• _Your task_: Range to output from the entries below: the line containing "-- ==== Sys2Proof/Certificates/Slice0/Obligations.lean" through the line containing "(rest : List". Set it down exactly, ends included, nothing else.

━━━━

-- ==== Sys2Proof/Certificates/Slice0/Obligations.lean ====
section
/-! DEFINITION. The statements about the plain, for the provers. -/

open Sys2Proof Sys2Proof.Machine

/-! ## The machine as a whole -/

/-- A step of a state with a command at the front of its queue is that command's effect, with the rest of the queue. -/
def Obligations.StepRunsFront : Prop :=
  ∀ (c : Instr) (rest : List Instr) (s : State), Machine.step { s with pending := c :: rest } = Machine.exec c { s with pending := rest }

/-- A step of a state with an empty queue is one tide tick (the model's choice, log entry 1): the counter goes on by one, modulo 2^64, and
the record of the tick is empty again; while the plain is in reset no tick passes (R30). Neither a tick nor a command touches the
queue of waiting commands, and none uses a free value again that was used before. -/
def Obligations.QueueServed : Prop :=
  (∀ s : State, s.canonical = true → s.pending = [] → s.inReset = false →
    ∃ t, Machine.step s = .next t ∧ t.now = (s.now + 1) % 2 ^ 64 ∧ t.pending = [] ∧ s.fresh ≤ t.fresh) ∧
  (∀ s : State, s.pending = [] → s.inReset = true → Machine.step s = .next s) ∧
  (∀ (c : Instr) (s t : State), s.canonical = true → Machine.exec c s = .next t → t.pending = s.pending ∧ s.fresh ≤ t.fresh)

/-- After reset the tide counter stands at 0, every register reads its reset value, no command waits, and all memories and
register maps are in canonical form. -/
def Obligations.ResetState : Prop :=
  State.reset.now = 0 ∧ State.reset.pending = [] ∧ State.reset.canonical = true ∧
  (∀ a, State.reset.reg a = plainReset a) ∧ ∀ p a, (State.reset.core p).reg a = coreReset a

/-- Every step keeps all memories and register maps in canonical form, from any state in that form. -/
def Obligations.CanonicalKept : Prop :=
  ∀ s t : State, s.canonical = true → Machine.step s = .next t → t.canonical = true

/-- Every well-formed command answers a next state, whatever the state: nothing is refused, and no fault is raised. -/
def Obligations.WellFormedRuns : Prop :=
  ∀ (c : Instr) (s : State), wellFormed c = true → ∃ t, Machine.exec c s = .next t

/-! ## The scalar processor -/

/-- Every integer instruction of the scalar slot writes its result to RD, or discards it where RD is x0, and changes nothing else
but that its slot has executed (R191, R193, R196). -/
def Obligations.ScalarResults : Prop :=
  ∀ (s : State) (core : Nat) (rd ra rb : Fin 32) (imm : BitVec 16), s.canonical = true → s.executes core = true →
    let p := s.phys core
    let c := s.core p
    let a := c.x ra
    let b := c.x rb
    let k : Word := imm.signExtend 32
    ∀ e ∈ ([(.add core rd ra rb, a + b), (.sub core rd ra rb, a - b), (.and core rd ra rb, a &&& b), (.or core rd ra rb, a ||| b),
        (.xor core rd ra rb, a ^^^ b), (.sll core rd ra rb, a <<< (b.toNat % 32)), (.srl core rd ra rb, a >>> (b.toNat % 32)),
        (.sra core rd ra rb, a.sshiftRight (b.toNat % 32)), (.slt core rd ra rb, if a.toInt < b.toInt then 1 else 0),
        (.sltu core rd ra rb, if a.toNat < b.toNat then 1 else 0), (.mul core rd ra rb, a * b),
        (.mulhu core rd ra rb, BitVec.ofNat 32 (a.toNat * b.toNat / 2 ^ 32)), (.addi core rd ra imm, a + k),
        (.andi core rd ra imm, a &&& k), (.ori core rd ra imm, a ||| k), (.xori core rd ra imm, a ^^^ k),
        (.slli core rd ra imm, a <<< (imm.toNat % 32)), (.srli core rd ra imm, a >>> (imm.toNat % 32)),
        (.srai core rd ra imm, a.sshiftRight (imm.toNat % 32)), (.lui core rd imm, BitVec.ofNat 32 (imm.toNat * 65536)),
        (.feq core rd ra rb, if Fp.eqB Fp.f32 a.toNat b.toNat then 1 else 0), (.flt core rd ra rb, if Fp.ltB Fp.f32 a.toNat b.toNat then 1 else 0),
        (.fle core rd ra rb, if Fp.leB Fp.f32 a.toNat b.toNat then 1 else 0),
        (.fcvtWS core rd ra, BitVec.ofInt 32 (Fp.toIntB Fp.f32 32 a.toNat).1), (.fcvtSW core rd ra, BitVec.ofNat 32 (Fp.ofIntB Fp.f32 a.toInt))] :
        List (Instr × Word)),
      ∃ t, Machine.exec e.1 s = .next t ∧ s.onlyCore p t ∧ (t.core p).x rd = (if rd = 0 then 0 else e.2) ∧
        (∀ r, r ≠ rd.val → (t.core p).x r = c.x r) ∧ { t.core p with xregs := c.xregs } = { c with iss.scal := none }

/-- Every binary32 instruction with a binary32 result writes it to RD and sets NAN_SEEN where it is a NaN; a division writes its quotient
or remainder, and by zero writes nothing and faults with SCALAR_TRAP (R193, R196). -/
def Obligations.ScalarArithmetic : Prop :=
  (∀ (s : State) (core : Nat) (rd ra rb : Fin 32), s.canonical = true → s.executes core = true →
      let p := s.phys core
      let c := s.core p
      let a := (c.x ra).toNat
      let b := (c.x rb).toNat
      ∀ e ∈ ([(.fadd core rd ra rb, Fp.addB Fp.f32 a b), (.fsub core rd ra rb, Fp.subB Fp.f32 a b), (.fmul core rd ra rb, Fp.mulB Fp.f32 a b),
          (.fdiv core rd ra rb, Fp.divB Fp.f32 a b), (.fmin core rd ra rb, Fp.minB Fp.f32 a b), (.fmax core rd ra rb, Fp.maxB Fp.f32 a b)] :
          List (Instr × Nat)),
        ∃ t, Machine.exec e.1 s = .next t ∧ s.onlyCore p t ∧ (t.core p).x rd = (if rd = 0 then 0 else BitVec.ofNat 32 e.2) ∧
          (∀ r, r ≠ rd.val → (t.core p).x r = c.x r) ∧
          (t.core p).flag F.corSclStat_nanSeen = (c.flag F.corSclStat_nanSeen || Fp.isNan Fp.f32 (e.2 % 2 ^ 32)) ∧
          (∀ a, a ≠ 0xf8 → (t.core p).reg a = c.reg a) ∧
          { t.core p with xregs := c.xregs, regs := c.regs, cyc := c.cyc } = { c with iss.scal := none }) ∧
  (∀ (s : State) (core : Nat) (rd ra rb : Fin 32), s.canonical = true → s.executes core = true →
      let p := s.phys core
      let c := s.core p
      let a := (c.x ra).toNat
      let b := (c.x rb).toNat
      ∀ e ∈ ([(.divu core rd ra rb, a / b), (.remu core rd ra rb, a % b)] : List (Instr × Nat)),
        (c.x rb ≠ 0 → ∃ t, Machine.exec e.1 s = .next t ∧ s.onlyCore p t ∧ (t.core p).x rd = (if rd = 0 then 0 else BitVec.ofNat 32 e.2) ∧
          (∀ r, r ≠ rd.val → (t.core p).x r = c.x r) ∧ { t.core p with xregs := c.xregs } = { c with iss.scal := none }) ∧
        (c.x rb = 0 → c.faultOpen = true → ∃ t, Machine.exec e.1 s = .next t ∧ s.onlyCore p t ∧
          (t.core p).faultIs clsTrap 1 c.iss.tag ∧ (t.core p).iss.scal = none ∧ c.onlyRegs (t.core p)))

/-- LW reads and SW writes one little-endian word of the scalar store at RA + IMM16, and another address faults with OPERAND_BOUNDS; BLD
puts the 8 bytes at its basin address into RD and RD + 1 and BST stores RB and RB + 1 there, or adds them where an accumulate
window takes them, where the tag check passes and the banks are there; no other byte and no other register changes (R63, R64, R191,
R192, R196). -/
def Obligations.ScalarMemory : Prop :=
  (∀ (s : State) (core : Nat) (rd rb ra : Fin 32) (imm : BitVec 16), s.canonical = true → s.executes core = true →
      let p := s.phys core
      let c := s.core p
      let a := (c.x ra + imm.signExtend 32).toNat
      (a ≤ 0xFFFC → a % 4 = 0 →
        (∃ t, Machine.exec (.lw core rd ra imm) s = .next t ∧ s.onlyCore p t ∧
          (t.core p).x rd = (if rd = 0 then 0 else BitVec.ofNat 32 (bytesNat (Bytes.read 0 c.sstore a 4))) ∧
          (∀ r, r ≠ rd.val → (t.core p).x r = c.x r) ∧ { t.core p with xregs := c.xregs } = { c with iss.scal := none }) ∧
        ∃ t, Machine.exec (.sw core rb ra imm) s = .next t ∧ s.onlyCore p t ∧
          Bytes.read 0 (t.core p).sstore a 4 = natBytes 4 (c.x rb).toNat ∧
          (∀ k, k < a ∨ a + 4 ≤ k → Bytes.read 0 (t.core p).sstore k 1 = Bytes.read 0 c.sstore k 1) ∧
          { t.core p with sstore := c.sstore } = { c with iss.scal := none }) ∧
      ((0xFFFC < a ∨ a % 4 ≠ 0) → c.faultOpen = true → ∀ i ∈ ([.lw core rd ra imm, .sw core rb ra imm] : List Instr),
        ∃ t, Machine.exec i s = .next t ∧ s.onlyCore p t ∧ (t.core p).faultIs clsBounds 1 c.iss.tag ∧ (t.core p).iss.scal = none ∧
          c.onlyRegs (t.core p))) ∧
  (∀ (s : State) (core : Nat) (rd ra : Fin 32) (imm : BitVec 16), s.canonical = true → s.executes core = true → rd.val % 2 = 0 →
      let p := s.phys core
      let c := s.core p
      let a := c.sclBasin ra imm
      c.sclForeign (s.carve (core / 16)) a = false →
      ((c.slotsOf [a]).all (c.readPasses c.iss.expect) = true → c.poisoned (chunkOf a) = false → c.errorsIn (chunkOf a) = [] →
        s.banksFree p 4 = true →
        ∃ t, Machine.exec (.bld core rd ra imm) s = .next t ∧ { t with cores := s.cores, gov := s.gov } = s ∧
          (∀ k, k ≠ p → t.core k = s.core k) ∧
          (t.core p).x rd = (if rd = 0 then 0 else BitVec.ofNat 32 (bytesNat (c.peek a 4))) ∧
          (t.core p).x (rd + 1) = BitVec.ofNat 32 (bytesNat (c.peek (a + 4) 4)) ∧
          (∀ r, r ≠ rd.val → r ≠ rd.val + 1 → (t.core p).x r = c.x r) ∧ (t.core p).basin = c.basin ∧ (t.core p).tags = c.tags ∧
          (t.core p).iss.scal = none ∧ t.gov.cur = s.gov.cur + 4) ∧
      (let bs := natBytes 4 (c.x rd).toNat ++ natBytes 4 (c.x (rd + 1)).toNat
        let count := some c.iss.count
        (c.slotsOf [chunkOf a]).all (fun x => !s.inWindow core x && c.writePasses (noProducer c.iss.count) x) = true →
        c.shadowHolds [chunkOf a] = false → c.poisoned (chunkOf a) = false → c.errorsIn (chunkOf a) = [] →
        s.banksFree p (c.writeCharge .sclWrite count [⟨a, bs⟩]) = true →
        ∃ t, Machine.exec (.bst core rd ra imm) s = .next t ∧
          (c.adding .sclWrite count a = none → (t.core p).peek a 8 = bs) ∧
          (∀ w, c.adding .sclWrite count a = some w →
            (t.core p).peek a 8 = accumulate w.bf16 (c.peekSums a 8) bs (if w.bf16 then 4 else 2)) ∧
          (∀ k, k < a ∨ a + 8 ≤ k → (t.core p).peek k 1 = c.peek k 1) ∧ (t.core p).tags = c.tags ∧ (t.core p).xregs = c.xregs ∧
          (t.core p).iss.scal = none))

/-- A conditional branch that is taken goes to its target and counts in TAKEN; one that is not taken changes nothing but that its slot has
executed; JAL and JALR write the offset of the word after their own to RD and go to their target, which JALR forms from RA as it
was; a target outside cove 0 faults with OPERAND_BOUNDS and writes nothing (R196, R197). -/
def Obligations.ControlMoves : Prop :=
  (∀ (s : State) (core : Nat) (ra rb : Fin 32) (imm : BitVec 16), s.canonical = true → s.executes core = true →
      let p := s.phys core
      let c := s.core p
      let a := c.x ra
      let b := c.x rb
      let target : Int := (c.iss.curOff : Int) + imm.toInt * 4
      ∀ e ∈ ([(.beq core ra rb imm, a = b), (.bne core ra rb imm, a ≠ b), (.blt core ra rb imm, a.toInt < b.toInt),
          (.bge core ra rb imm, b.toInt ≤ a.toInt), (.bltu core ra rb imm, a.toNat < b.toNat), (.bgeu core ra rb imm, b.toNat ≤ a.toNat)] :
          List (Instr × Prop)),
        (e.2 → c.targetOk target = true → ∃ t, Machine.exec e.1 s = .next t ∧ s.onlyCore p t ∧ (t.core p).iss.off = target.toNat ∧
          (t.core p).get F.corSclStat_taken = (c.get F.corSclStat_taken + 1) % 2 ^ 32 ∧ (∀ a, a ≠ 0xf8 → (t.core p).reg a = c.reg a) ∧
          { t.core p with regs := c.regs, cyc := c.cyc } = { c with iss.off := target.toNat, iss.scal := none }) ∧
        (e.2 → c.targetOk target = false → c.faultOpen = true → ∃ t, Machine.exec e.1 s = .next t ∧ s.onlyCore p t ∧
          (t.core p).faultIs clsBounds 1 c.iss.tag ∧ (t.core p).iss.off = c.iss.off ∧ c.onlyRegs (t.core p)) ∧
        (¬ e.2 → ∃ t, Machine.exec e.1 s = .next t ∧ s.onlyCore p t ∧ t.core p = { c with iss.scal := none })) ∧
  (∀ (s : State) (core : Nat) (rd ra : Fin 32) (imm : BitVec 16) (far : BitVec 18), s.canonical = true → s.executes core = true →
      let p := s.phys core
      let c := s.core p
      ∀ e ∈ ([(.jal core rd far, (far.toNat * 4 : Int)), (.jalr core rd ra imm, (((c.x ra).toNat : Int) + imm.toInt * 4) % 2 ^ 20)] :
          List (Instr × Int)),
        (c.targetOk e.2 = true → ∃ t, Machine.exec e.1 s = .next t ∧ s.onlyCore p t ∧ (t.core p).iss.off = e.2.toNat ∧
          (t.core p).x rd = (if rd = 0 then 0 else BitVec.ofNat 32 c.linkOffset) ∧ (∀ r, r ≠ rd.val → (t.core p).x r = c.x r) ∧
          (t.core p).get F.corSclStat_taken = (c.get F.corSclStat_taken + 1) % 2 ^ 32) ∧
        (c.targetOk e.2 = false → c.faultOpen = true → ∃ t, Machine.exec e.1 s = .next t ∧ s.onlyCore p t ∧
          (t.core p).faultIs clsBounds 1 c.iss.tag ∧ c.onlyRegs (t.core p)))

━━━━

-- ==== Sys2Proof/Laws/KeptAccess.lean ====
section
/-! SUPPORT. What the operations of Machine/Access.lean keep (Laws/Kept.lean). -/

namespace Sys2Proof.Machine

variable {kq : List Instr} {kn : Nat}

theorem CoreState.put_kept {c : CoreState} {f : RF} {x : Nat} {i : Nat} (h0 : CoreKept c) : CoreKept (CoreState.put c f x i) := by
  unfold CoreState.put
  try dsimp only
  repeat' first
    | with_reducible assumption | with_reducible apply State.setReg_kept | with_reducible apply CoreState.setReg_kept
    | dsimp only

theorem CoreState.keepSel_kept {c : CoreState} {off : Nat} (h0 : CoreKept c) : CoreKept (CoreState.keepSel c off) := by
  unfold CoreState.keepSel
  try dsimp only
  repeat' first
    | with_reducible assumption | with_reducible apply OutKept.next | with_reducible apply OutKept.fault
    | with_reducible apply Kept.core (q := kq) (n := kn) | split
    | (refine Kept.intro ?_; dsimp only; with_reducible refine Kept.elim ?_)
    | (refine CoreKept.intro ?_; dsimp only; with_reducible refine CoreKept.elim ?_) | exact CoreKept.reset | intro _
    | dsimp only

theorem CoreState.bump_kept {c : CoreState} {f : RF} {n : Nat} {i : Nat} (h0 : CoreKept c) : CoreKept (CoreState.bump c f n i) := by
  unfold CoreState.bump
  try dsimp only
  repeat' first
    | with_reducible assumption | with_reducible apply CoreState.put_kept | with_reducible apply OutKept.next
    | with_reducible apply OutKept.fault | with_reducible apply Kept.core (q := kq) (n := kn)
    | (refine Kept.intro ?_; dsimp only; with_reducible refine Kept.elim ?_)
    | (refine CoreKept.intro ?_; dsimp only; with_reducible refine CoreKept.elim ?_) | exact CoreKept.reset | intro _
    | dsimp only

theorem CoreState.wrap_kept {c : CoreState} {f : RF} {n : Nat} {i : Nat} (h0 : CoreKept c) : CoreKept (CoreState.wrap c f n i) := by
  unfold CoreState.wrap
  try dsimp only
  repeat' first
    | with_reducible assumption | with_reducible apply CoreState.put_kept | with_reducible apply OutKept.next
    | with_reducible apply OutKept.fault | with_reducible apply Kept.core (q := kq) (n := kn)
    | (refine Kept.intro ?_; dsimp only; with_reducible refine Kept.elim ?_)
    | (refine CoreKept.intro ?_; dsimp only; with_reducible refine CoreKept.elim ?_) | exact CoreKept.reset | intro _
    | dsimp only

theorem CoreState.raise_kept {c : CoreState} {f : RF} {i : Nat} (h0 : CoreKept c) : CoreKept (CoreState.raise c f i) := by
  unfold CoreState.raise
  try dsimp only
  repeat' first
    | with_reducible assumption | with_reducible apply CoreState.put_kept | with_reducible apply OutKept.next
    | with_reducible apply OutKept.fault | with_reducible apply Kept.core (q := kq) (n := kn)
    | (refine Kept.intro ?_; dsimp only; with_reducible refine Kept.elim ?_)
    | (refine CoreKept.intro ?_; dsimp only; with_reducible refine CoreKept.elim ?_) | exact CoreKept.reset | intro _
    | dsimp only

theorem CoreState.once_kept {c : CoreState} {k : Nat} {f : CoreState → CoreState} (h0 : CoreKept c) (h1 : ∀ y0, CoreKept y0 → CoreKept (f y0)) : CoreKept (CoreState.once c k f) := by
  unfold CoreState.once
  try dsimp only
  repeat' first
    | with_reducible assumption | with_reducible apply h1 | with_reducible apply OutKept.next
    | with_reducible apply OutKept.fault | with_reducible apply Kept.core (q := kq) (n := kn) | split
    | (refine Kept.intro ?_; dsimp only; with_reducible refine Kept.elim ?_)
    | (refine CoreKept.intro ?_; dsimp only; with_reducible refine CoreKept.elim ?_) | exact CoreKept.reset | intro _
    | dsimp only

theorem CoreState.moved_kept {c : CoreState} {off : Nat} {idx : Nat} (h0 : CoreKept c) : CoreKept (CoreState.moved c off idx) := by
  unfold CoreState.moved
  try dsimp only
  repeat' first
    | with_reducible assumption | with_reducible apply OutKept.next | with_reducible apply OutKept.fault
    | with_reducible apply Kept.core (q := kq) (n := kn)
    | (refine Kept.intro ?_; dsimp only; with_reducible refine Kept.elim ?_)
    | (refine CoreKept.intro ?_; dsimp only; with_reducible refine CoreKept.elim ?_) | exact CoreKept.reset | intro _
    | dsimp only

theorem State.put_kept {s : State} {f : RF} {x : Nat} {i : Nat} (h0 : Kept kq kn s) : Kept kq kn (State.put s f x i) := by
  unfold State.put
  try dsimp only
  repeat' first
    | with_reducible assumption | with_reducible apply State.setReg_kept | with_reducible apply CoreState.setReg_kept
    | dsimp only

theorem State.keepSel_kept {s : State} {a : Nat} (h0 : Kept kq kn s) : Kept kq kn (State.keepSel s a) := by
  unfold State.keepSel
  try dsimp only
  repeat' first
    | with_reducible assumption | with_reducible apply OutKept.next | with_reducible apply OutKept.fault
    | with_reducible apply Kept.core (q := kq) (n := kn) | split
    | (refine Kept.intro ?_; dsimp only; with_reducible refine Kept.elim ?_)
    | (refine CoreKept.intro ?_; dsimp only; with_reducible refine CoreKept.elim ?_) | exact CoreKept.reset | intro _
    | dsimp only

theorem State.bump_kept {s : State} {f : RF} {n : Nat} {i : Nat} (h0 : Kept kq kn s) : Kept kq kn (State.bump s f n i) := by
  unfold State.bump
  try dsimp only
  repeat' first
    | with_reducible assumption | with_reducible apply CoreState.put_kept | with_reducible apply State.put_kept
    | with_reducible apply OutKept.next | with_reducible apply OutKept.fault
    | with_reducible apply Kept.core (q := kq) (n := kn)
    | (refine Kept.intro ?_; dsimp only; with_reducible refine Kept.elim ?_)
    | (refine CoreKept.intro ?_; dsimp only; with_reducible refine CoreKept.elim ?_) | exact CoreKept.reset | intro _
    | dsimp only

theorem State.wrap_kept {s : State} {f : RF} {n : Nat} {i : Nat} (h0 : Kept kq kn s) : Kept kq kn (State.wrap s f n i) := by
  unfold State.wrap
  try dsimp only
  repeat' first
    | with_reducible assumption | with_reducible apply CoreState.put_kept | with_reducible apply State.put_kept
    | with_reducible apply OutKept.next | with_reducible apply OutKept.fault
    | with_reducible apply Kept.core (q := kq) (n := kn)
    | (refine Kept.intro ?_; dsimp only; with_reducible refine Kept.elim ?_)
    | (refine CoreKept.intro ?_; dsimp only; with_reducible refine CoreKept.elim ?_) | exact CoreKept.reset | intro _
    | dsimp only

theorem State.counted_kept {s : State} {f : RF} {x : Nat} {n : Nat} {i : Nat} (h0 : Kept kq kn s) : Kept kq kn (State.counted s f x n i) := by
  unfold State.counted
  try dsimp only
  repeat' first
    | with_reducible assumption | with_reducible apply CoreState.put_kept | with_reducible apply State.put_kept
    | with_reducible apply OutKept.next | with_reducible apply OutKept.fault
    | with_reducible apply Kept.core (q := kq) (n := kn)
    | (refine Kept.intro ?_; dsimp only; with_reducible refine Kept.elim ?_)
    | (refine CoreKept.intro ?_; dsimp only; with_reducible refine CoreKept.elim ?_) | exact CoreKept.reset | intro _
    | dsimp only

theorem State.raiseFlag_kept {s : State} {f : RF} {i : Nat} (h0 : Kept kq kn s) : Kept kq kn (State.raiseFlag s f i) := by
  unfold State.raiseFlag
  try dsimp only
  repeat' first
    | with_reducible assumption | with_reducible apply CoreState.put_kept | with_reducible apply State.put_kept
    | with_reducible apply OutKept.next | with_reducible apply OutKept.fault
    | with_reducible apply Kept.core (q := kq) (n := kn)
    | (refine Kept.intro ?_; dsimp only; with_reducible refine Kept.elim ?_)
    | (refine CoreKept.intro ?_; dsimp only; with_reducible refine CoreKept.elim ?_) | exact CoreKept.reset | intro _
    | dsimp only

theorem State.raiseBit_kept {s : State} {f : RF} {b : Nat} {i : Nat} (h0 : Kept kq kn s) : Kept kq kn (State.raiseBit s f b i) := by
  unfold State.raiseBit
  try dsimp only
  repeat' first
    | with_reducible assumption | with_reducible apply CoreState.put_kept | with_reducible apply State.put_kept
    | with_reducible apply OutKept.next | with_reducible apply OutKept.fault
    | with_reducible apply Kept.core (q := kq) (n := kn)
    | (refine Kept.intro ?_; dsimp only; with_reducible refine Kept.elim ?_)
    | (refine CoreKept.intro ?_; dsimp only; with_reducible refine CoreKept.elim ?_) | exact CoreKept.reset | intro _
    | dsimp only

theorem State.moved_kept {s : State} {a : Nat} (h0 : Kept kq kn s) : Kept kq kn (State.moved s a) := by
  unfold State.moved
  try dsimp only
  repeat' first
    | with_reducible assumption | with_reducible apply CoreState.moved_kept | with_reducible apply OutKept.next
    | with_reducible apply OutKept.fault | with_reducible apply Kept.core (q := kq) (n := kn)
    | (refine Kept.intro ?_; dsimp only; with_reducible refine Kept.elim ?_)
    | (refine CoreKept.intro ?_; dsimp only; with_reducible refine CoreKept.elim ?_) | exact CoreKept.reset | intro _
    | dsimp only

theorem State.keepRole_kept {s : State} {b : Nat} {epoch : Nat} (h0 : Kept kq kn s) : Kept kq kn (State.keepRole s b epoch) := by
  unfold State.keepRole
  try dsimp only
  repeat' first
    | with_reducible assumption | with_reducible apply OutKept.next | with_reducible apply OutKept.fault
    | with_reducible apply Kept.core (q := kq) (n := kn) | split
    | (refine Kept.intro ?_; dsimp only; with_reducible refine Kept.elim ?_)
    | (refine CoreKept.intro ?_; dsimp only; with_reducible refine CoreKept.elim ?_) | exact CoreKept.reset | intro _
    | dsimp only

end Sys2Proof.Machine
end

━━━━

• _Result for this task_:
-- ==== Sys2Proof/Certificates/Slice0/Obligations.lean ====
section
/-! DEFINITION. The statements about the plain, for the provers. -/

open Sys2Proof Sys2Proof.Machine

/-! ## The machine as a whole -/

/-- A step of a state with a command at the front of its queue is that command's effect, with the rest of the queue. -/
def Obligations.StepRunsFront : Prop :=
  ∀ (c : Instr) (rest : List Instr) (s : State), Machine.step { s with pending := c :: rest } = Machine.exec c { s with pending := rest }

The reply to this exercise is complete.